Try it
Set the records down again in full, with every word kept.

(Study material Opens)

theorem loadPlaced_kept (s : State) (c : Cmd) (bd : Nat) (im : Img) (w : Weave) (place : List Nat) (hK : Kept qu s)
    : Kept qu (loadPlaced s c bd im w place) := by
  unfold loadPlaced
  repeat' first
    | with_reducible assumption
    | intro _
    | (extract_lets +onlyGivenNames s1; refine Kept.cut (q := qu) s1 ?_ ?_; subst s1; rotate_left; revert s1; intro
        z1; rotate_left)
    | (extract_lets +onlyGivenNames x1; revert x1; intro y1)
    | (with_reducible first
        | apply Kept.ite | apply fresh_kept | apply setBind_kept | apply modCmd_kept | apply putWeave_kept
        | apply zeroSram_kept)

theorem hotEvict_kept (s : State) (b : Nat) (hK : Kept qu s) : Kept qu (hotEvict s b) := by
  unfold hotEvict
  repeat' first
    | with_reducible assumption
    | intro _
    | (extract_lets +onlyGivenNames s1; refine Kept.cut (q := qu) s1 ?_ ?_; subst s1; rotate_left; revert s1; intro
        z1; rotate_left)
    | (with_reducible first | apply wr_kept | apply bump_kept | apply dropWeave_kept | apply emptyBinding_kept)
    | split

theorem placeLoad_kept (im : Img) (w : Weave) (only : Option Nat) (n : Nat) (s : State) (hK : Kept qu s) : Kept qu
    (placeLoad im w only n s).1 := by
  induction n generalizing s with
  | zero => exact hK
  | succ n ih =>
    unfold placeLoad
    repeat' first
      | (with_reducible first | assumption | apply ih)
      | intro _
      | (with_reducible first | apply Kept.ite_fst | apply hotEvict_kept)
      | split

theorem stopForYield_kept (s : State) (r i : Nat) (hK : Kept qu s) : Kept qu (stopForYield s r i) := by
  unfold stopForYield
  repeat' first
    | with_reducible assumption
    | intro _
    | (extract_lets +onlyGivenNames s1; refine Kept.cut (q := qu) s1 ?_ ?_; subst s1; rotate_left; revert s1; intro
        z1; rotate_left)
    | (extract_lets +onlyGivenNames x1; revert x1; intro y1)
    | (with_reducible first | apply setIsl_kept | apply modCmd_kept | apply setInv_kept | apply Kept.each_)
    | split
    | (fail_if_no_progress with_reducible apply Kept.mk_other)

theorem promote_kept (s : State) (p : Nat) (l : List Nat) (hK : Kept qu s) : KeptOpt qu (promote s p l) := by
  induction l generalizing s with
  | nil => exact hK
  | cons y l ih =>
    unfold promote
    repeat' first
      | (with_reducible first | assumption | apply ih | apply bringTo_kept | apply KeptOpt.none_)
      | split
      | refine KeptPinRes.of_done (by with_reducible assumption) ?_
      | refine KeptPinRes.of_wait (by with_reducible assumption) ?_

theorem startYield_kept (s : State) (r i reason : Nat) (by_ : Option (Nat × Nat)) (hK : Kept qu s) : KeptYieldRes qu
    (startYield s r i reason by_) := by
  unfold startYield
  repeat' first
    | with_reducible assumption
    | intro _
    | (extract_lets +onlyGivenNames s1; refine Kept.cut (q := qu) s1 ?_ ?_; subst s1; rotate_left; revert s1; intro
        z1; rotate_left)
    | (extract_lets +onlyGivenNames x1; revert x1; intro y1)
    | (with_reducible first
        | apply Kept.ite | apply modCmd_kept | apply stopForYield_kept | apply promote_kept
        | apply KeptYieldRes.ite | apply KeptYieldRes.started | apply KeptYieldRes.no)
    | split
    | (fail_if_no_progress with_reducible apply Kept.mk_other)
    | refine KeptOpt.of_some (by with_reducible assumption) ?_

theorem urgentRefused_kept (s : State) (place : List Nat) (hK : Kept qu s) : Kept qu (urgentRefused s place) := by
  unfold urgentRefused
  repeat' first
    | with_reducible assumption
    | intro _
    | (extract_lets +onlyGivenNames s1; refine Kept.cut (q := qu) s1 ?_ ?_; subst s1; rotate_left; revert s1; intro
        z1; rotate_left)
    | (extract_lets +onlyGivenNames f1; (have hf : _ → _ := f1); clear hf; subst f1; try beta_reduce)
    | (extract_lets +onlyGivenNames x1; revert x1; intro y1)
    | (with_reducible first
        | apply Kept.ite | apply finish_kept | apply loadFault_kept | apply giveT1_kept | apply loadFails_kept)
    | split

theorem refuseYield_kept (s : State) (y : Yielding) (code : Nat) (hK : Kept qu s) : Kept qu (refuseYield s y code) := by
  unfold refuseYield
  repeat' first
    | with_reducible assumption
    | intro _
    | (extract_lets +onlyGivenNames s1; refine Kept.cut (q := qu) s1 ?_ ?_; subst s1; rotate_left; revert s1; intro
        z1; rotate_left)
    | (extract_lets +onlyGivenNames x1; revert x1; intro y1)
    | (with_reducible first | apply Kept.ite | apply bump_kept | apply finish_kept | apply urgentRefused_kept)
    | split
    | (fail_if_no_progress with_reducible apply Kept.mk_other)

theorem resumePinned_kept (s : State) (hK : Kept qu s) : Kept qu (resumePinned s) := by
  unfold resumePinned
  repeat' first
    | with_reducible assumption
    | intro _
    | (with_reducible first
        | apply Kept.ite | apply retryNeeds_kept | apply stopForYield_kept | apply promote_kept
        | apply refuseYield_kept | apply Kept.each_)
    | split
    | refine KeptOpt.of_some (by with_reducible assumption) ?_

theorem urgentYields_kept (s : State) (l : List (Nat × Nat × List Nat)) (hK : Kept qu s) : Kept qu (urgentYields s
    l).1 := by
  induction l generalizing s with
  | nil => exact hK
  | cons y l ih =>
    unfold urgentYields
    repeat' first
      | (with_reducible first | assumption | apply ih)
      | intro _
      | (with_reducible first | apply Kept.ite_fst | apply bump_kept | apply startYield_kept)
      | split
      | refine KeptYieldRes.of_started (by with_reducible assumption) ?_

theorem urgentPlace_kept (s : State) (c : Cmd) (im : Img) (w : Weave) (only : Option Nat) (ok : List Nat → Bool) (hK
    : Kept qu s) : Kept qu (urgentPlace s c im w only ok).1 := by
  unfold urgentPlace
  repeat' first
    | with_reducible assumption
    | intro _
    | (extract_lets +onlyGivenNames x1; revert x1; intro y1)
    | (with_reducible first | apply Kept.ite_fst | apply modCmd_kept | apply urgentYields_kept)
    | split

theorem loadGo_kept (s : State) (c : Cmd) (bd : Nat) (hK : Kept qu s) : Kept qu (loadGo s c bd) := by
  unfold loadGo
  repeat' first
    | with_reducible assumption
    | intro _
    | (extract_lets +onlyGivenNames f1; (have hf : _ → _ := f1); clear hf; subst f1; try beta_reduce)
    | (extract_lets +onlyGivenNames x1; revert x1; intro y1)
    | (with_reducible first
        | apply Kept.ite | apply fresh_kept | apply loadFault_kept | apply takeT1_kept | apply loadFails_kept
        | apply loadPlaced_kept | apply placeLoad_kept | apply urgentPlace_kept)
    | split
    | refine Kept.fst (by with_reducible assumption) ?_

(Study material Closes)

Response
theorem loadPlaced_kept (s : State) (c : Cmd) (bd : Nat) (im : Img) (w : Weave) (place : List Nat) (hK : Kept qu s)
    : Kept qu (loadPlaced s c bd im w place) := by
  unfold loadPlaced
  repeat' first
    | with_reducible assumption
    | intro _
    | (extract_lets +onlyGivenNames s1; refine Kept.cut (q := qu) s1 ?_ ?_; subst s1; rotate_left; revert s1; intro
        z1; rotate_left)
    | (extract_lets +onlyGivenNames x1; revert x1; intro y1)
    | (with_reducible first
        | apply Kept.ite | apply fresh_kept | apply setBind_kept | apply modCmd_kept | apply putWeave_kept
        | apply zeroSram_kept)

theorem hotEvict_kept (s : State) (b : Nat) (hK : Kept qu s) : Kept qu (hotEvict s b) := by
  unfold hotEvict
  repeat' first
    | with_reducible assumption
    | intro _
    | (extract_lets +onlyGivenNames s1; refine Kept.cut (q := qu) s1 ?_ ?_; subst s1; rotate_left; revert s1; intro
        z1; rotate_left)
    | (with_reducible first | apply wr_kept | apply bump_kept | apply dropWeave_kept | apply emptyBinding_kept)
    | split

theorem placeLoad_kept (im : Img) (w : Weave) (only : Option Nat) (n : Nat) (s : State) (hK : Kept qu s) : Kept qu
    (placeLoad im w only n s).1 := by
  induction n generalizing s with
  | zero => exact hK
  | succ n ih =>
    unfold placeLoad
    repeat' first
      | (with_reducible first | assumption | apply ih)
      | intro _
      | (with_reducible first | apply Kept.ite_fst | apply hotEvict_kept)
      | split

theorem stopForYield_kept (s : State) (r i : Nat) (hK : Kept qu s) : Kept qu (stopForYield s r i) := by
  unfold stopForYield
  repeat' first
    | with_reducible assumption
    | intro _
    | (extract_lets +onlyGivenNames s1; refine Kept.cut (q := qu) s1 ?_ ?_; subst s1; rotate_left; revert s1; intro
        z1; rotate_left)
    | (extract_lets +onlyGivenNames x1; revert x1; intro y1)
    | (with_reducible first | apply setIsl_kept | apply modCmd_kept | apply setInv_kept | apply Kept.each_)
    | split
    | (fail_if_no_progress with_reducible apply Kept.mk_other)

theorem promote_kept (s : State) (p : Nat) (l : List Nat) (hK : Kept qu s) : KeptOpt qu (promote s p l) := by
  induction l generalizing s with
  | nil => exact hK
  | cons y l ih =>
    unfold promote
    repeat' first
      | (with_reducible first | assumption | apply ih | apply bringTo_kept | apply KeptOpt.none_)
      | split
      | refine KeptPinRes.of_done (by with_reducible assumption) ?_
      | refine KeptPinRes.of_wait (by with_reducible assumption) ?_

theorem startYield_kept (s : State) (r i reason : Nat) (by_ : Option (Nat × Nat)) (hK : Kept qu s) : KeptYieldRes qu
    (startYield s r i reason by_) := by
  unfold startYield
  repeat' first
    | with_reducible assumption
    | intro _
    | (extract_lets +onlyGivenNames s1; refine Kept.cut (q := qu) s1 ?_ ?_; subst s1; rotate_left; revert s1; intro
        z1; rotate_left)
    | (extract_lets +onlyGivenNames x1; revert x1; intro y1)
    | (with_reducible first
        | apply Kept.ite | apply modCmd_kept | apply stopForYield_kept | apply promote_kept
        | apply KeptYieldRes.ite | apply KeptYieldRes.started | apply KeptYieldRes.no)
    | split
    | (fail_if_no_progress with_reducible apply Kept.mk_other)
    | refine KeptOpt.of_some (by with_reducible assumption) ?_

theorem urgentRefused_kept (s : State) (place : List Nat) (hK : Kept qu s) : Kept qu (urgentRefused s place) := by
  unfold urgentRefused
  repeat' first
    | with_reducible assumption
    | intro _
    | (extract_lets +onlyGivenNames s1; refine Kept.cut (q := qu) s1 ?_ ?_; subst s1; rotate_left; revert s1; intro
        z1; rotate_left)
    | (extract_lets +onlyGivenNames f1; (have hf : _ → _ := f1); clear hf; subst f1; try beta_reduce)
    | (extract_lets +onlyGivenNames x1; revert x1; intro y1)
    | (with_reducible first
        | apply Kept.ite | apply finish_kept | apply loadFault_kept | apply giveT1_kept | apply loadFails_kept)
    | split

theorem refuseYield_kept (s : State) (y : Yielding) (code : Nat) (hK : Kept qu s) : Kept qu (refuseYield s y code) := by
  unfold refuseYield
  repeat' first
    | with_reducible assumption
    | intro _
    | (extract_lets +onlyGivenNames s1; refine Kept.cut (q := qu) s1 ?_ ?_; subst s1; rotate_left; revert s1; intro
        z1; rotate_left)
    | (extract_lets +onlyGivenNames x1; revert x1; intro y1)
    | (with_reducible first | apply Kept.ite | apply bump_kept | apply finish_kept | apply urgentRefused_kept)
    | split
    | (fail_if_no_progress with_reducible apply Kept.mk_other)

theorem resumePinned_kept (s : State) (hK : Kept qu s) : Kept qu (resumePinned s) := by
  unfold resumePinned
  repeat' first
    | with_reducible assumption
    | intro _
    | (with_reducible first
        | apply Kept.ite | apply retryNeeds_kept | apply stopForYield_kept | apply promote_kept
        | apply refuseYield_kept | apply Kept.each_)
    | split
    | refine KeptOpt.of_some (by with_reducible assumption) ?_

theorem urgentYields_kept (s : State) (l : List (Nat × Nat × List Nat)) (hK : Kept qu s) : Kept qu (urgentYields s
    l).1 := by
  induction l generalizing s with
  | nil => exact hK
  | cons y l ih =>
    unfold urgentYields
    repeat' first
      | (with_reducible first | assumption | apply ih)
      | intro _
      | (with_reducible first | apply Kept.ite_fst | apply bump_kept | apply startYield_kept)
      | split
      | refine KeptYieldRes.of_started (by with_reducible assumption) ?_

theorem urgentPlace_kept (s : State) (c : Cmd) (im : Img) (w : Weave) (only : Option Nat) (ok : List Nat → Bool) (hK
    : Kept qu s) : Kept qu (urgentPlace s c im w only ok).1 := by
  unfold urgentPlace
  repeat' first
    | with_reducible assumption
    | intro _
    | (extract_lets +onlyGivenNames x1; revert x1; intro y1)
    | (with_reducible first | apply Kept.ite_fst | apply modCmd_kept | apply urgentYields_kept)
    | split

theorem loadGo_kept (s : State) (c : Cmd) (bd : Nat) (hK : Kept qu s) : Kept qu (loadGo s c bd) := by
  unfold loadGo
  repeat' first
    | with_reducible assumption
    | intro _
    | (extract_lets +onlyGivenNames f1; (have hf : _ → _ := f1); clear hf; subst f1; try beta_reduce)
    | (extract_lets +onlyGivenNames x1; revert x1; intro y1)
    | (with_reducible first
        | apply Kept.ite | apply fresh_kept | apply loadFault_kept | apply takeT1_kept | apply loadFails_kept
        | apply loadPlaced_kept | apply placeLoad_kept | apply urgentPlace_kept)
    | split
    | refine Kept.fst (by with_reducible assumption) ?_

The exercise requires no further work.